Born in Ptuj (Slovenia) and based in Zagreb (Croatia), he entered visual arts early. In the late 1970s published his first photo in an art history yearbook. He was 13 years old. Since the middle of the 1980s, he has been a professional photographer, both commercial and fine art. He worked as a photographer with different publishers, museums, galleries, and nonprofits; he became one of the most prominent heritage photographers of his generation. His photos are in the art history monographs, museum editions, and catalogs; Mimara Museum, Klovicevi dvori Gallery and Museum of Arts and Crafts in Zagreb, National Gallery in Ljubljana, European Economic and Social Committee in Bruxelles etc. His most prominent photographic project is collaborative research between 2003 and 2007 with art historian Marija Mirkovic on visual photo-reconstruction of a Tyrolese baroque painter Johannes Baptist Ranger (1700 – 1753) in Croatian monastery Lepoglava, see ik-ranger.eu.
As a photographer, he was interested in historical, alternative, and Avant-garde processes. In 1998 he founded the first Croatian Web community fotozine.org Fotozine.org, one of the oldest European photo-sites still operating. He is an active member and president in his third term of the Photography department in Croatian Association of Artists of Applied Arts ULUPUH, also a member of Kadar 36 Photo Group, and Croatian Freelance Artists’ Association HZSU. His work was awarded and exhibited in solo and group exhibitions, and published, both printed and online. His most recognized images are landscapes from portfolios Lightcaptured, 2000 – 2006; Lightcaptured Second Edition, 2005 – 2014; Heart of Istria, 2009 – 2017; Selfless Landscapes, 2007 – 2017; and Lightcaptured Third: Wide Views, 2006 – 2017. Important national recognition is on his conceptual and experimental ongoing projects and portfolios My Hat, and Suicidal Mr. Bones.

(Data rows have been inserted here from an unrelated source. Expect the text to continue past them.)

-- ==== Sys2Proof/Machine/Operands.lean ====
section
/-! DEFINITION. Operand forms and the issue of a word: reading sources (R151 to R153), the checks of R160 in their order, and what every
issue does to PCs, latches, chains, flags, schedule state and the fairness timer (R14, R18 to R20, R153, R302 to R310). -/
namespace Sys2Proof.Machine

abbrev Out := Host.Outcome State Fault Refusal

/-! ## Sources -/

/-- A special register (R152), in a lane of a group or in the head context. -/
def special (s : State) (i : Issue) (lane : Nat) (x : Special) : DWord :=
  let g := s.wgOf i.ctx
  let gr := s.grid g.grid
  let head := i.ctx % 32 = 16
  match x with
  | .zero => 0
  | .lane => if head then 0 else BitVec.ofNat 64 lane
  | .grp => BitVec.ofNat 64 (i.ctx % 32)
  | .wgid => BitVec.ofNat 64 g.wgid
  | .gridid => BitVec.ofNat 64 gr.slot
  | .core => BitVec.ofNat 64 (g.core % 256)
  | .die => BitVec.ofNat 64 (g.core / 256)
  | .ngrp => BitVec.ofNat 64 g.ngroups
  | .wglast => BitVec.ofNat 64 (gr.wgcnt - 1)
  | .level => BitVec.ofNat 64 gr.level
  | .ltmask => if head then 0 else BitVec.ofNat 64 (2 ^ lane - 1)
  | .exec => if head then 0 else i.exec.setWidth 64
  | .clk => BitVec.ofNat 64 s.clock
  | .vfn => BitVec.ofNat 64 g.vfn

/-- A source register, 64 bits wide; a 32-bit read takes the low half (R36, R153). -/
def readReg (s : State) (i : Issue) (lane : Nat) (wide : Bool) (r : Reg) : DWord :=
  let c := s.ctx i.ctx
  match r with
  | .v n => if wide then c.vreg lane (n.val + 1) ++ c.vreg lane n.val else (c.vreg lane n.val).setWidth 64
  | .s n => let x := (s.wgOf i.ctx).sreg n.val; if wide then x else (x.setWidth 32).setWidth 64
  | .l n => let x := Tab.get 0 (nth {} (c.frontAt i.level).latches n.val).vals lane; if wide then x else (x.setWidth 32).setWidth 64
  | .sp x => let y := special s i lane x; if wide then y else (y.setWidth 32).setWidth 64
def src32 (s : State) (i : Issue) (lane : Nat) (r : Reg) : Word := (readReg s i lane false r).setWidth 32
def src64 (s : State) (i : Issue) (lane : Nat) (r : Reg) : DWord := readReg s i lane true r
/-- The value of register r + k, for the wide data of R198. -/
def regPlus (r : Reg) (k : Nat) : Reg :=
  match r with
  | .v n => if h : n.val + k < 192 then .v ⟨n.val + k, h⟩ else r
  | r => r

/-- The guard of R150: true in a lane where the predicate, or its negation, is 1. -/
def guardMask (s : State) (i : Issue) (h : Hdr) : Lanes :=
  let p := (s.ctx i.ctx).pred h.pred.toNat
  i.exec &&& (if h.pneg then ~~~p else p)

/-- Where a result of 1, 2 or 4 registers goes (R153, R198): nothing for ZERO. -/
def destWr (head : Bool) (lane : Nat) (wide : Bool) (d : Reg) (v : DWord) : List Wr :=
  match d with
  | .v n => if wide then [⟨.v lane n.val, v⟩, ⟨.v lane (n.val + 1), v >>> 32⟩] else [⟨.v lane n.val, v⟩]
  | .s n => if head then [⟨.s n.val, if wide then v else (v.setWidth 32).setWidth 64⟩] else []
  | _ => []

/-! ## Checks 2 to 7 of R160 -/

inductive Issuer where
  | both | groups | heads
  deriving DecidableEq, Repr

/-- What a word reads and writes, in the order of R304: sources with the number of 32-bit registers each takes, predicates read besides
the guard, destinations, predicates written, and any further condition on its register codes. -/
structure Plan where
  srcs : List (Reg × Nat) := []
  psrc : List Nat := []
  dsts : List (Reg × Nat) := []
  pdst : List Nat := []
  ok : Bool := true
  /-- The operands of a pair, in the order D0, S0, D1, S1, in which check 6 names the first offender. -/
  order : List (Reg × Nat) := []
  /-- WBS: the destination is named and legal, but not written. -/
  wbs : Bool := false
  deriving DecidableEq, Repr

/-- The register that holds a base address or a scratchpad offset is no latch (R154, R197, R204). -/
def addrOk (r : Reg) : Bool := match r with | .l _ => false | _ => true
/-- Of a tile access, FBSAVE and FBREST it is a V pair, an S register or ZERO (R235, R261); of FBOPEN no ZERO either. -/
def baseOk (r : Reg) : Bool := match r with | .v _ | .s _ | .sp .zero => true | _ => false
def pairOk (r : Reg) : Bool := match r with | .v _ | .s _ => true | _ => false
/-- R36, R153, R198: legality of a source of n registers. -/
def srcOk (head : Bool) (regs n : Nat) (r : Reg) : Bool :=
  match r with
  | .v k => !head && k.val % n = 0 && k.val + n ≤ regs
  | _ => n ≤ 2
/-- ZERO is a destination of any width in a group, QUNPK's eight registers among them (DEDUCED, log 59). -/
def dstOk (head : Bool) (regs n : Nat) (r : Reg) : Bool :=
  match r with
  | .v k => !head && k.val % n = 0 && k.val + n ≤ regs
  | .s _ => head && n ≤ 2
  | .sp .zero => !(head && n > 2)
  | _ => false
def Plan.legal (p : Plan) (head : Bool) (regs : Nat) : Bool :=
  p.ok && p.srcs.all (fun (r, n) => srcOk head regs n r) && p.dsts.all (fun (r, n) => dstOk head regs n r)

/-- The results that the unbroken chain has put into the latches (R308). -/
def Front.held (f : Front) : Nat := match f.chain with | some c => if c.open' then c.shifts else 0 | none => 0
/-- Check 5: the first latch read that is not held. -/
def Plan.latchVoid (p : Plan) (f : Front) : Option Nat :=
  p.srcs.findSome? fun (r, _) => match r with | .l n => if n.val < f.held then none else some n.val | _ => none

Follow him on Instagram: @janimir
Suicidal Mr. Bones
How to kill lifeless?
I use photography to document diverse scenes to address customer preferences or document landscapes I find myself but with a series Suicidal Mr. Bones. I set out to explore the outcome, which I am not trying to define in advance. The initial concept of following Mr. Bones as a suicidal character from satirical Italian comic book Alan Ford created by Magnus and Bunker, who is irrevocably lost in his existence, unsuccessfully trying to kill himself, becomes a sort of alienation of the individual in general. After all that has happened to him, I leave Mr. Bones to pull-up and survive. The final reception of his fate no longer depends entirely on my creation or the concept, but Mr. Bones appears as an active figure in our collaboration. Finally, those are his bones.

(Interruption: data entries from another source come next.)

/-- A lexical address (R46): the global address of n bytes, or the fault. -/
def State.chkLex (s : State) (ck k off n : Nat) (write : Bool) : Nat ⊕ (Nat × Nat × DWord) :=
  let g := s.wgOf ck
  let d := nth 0 g.d k
  if k > (s.grid g.grid).level || d = 0 then .inr (0x31, k, frameAddr k off)
  else
    let size := s.frameSize g.vfn d
    if off + n > 64 + size then .inr (0x11, if write then 1 else 0, frameAddr k (max off (64 + size)))
    else if off < 64 && write then .inr (0x11, 1, frameAddr k off)
    else .inl ((d + BitVec.ofNat 64 off).toNat)

/-- A cistern place, unless one of its words has an uncorrectable error (R365, R285). -/
def State.chkCist (s : State) (va : DWord) (core byte n : Nat) : Chk :=
  match s.cistLost core byte n with
  | some o => .fault 0x15 0 (va + BitVec.ofNat 64 o)
  | none => .ok (.cist core byte)
/-- Steps 4 and 5 of R39 for n bytes in one window. -/
def State.chkWindow (s : State) (ck : Nat) (va : DWord) (n : Nat) (write : Bool) : Chk :=
  let g := s.wgOf ck
  let bit := if write then 1 else 0
  match windowOf va with
  | .gap => .fault 0x13 0 va
  | .global => s.chkGlobal ck va.toNat write
  | .own o =>
    if o + n > g.reserved then .fault 0x11 bit (va + BitVec.ofNat 64 (g.reserved - o)) else s.chkCist va g.core (g.cistPhys o) n
  | .die o =>
    let core := coreDie g.core * 256 + o / 0x40000
    match (s.core core).way (o / 0x8000 % 8) with
    | .reserved wk => if (s.wg wk).vfn = g.vfn then s.chkCist va core (o % 0x40000) n else .fault 0x11 bit va
    | _ => .fault 0x11 bit va
  | .frame k o =>
    match s.chkLex ck k o n write with
    | .inl a => s.chkGlobal ck a write
    | .inr (c, d, a) => .fault c d a

/-- Step 4 of R39 for all n bytes of an access, before step 5 of any part of it. -/
def State.chkReach (s : State) (ck : Nat) (va : DWord) (n : Nat) (write : Bool) : Option (Nat × Nat × DWord) :=
  match windowOf va with
  | .own o => let top := (s.wgOf ck).reserved; if o + n > top then some (0x11, if write then 1 else 0, va + BitVec.ofNat 64 (top - o)) else none
  | .die _ => (List.range ((n + 7) / 8)).findSome? fun k => match s.chkWindow ck (va + BitVec.ofNat 64 (8 * k)) (min n 8) write with
    | .fault 0x11 d a => some (0x11, d, a)
    | _ => none
  | .frame k o => match s.chkLex ck k o n write with | .inr f => some f | .inl _ => none
  | _ => none

/-- Steps 1 to 3 of R39. -/
def chkSpan (va : DWord) (n align : Nat) : Option (Nat × Nat × DWord) :=
  let w0 := windowOf va
  let w1 := windowOf (va + BitVec.ofNat 64 (n - 1))
  if w0 = .gap then some (0x13, 0, va)
  else if w0.code ≠ w1.code then some (0x12, w0.code + 16 * w1.code, va)
  else if va.toNat % align ≠ 0 then some (0x14, 0, va)
  else none

/-- The checks of R39 for an access of up to eight bytes. -/
def State.chkAccess (s : State) (ck : Nat) (va : DWord) (n align : Nat) (write : Bool) : Chk :=
  match chkSpan va n align with
  | some (c, d, a) => .fault c d a
  | none => s.chkWindow ck va n write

Due to adverse feedback, creative answers, and different emotions, when I introduced fragments of the project, I decided to cover-up the original guideline for some images, and only the title of the pictures leads the observer to go in a manner that I created. In doing so, I didn’t want to modify or hold-the-hand of the observers as he sees the story. Nevertheless, I appreciate different interpretations of single images or the whole series. The final result of the project confirms the initial self-abnegation. That way, it suggests significant insights into the coexistence of the artist, characters, and audience.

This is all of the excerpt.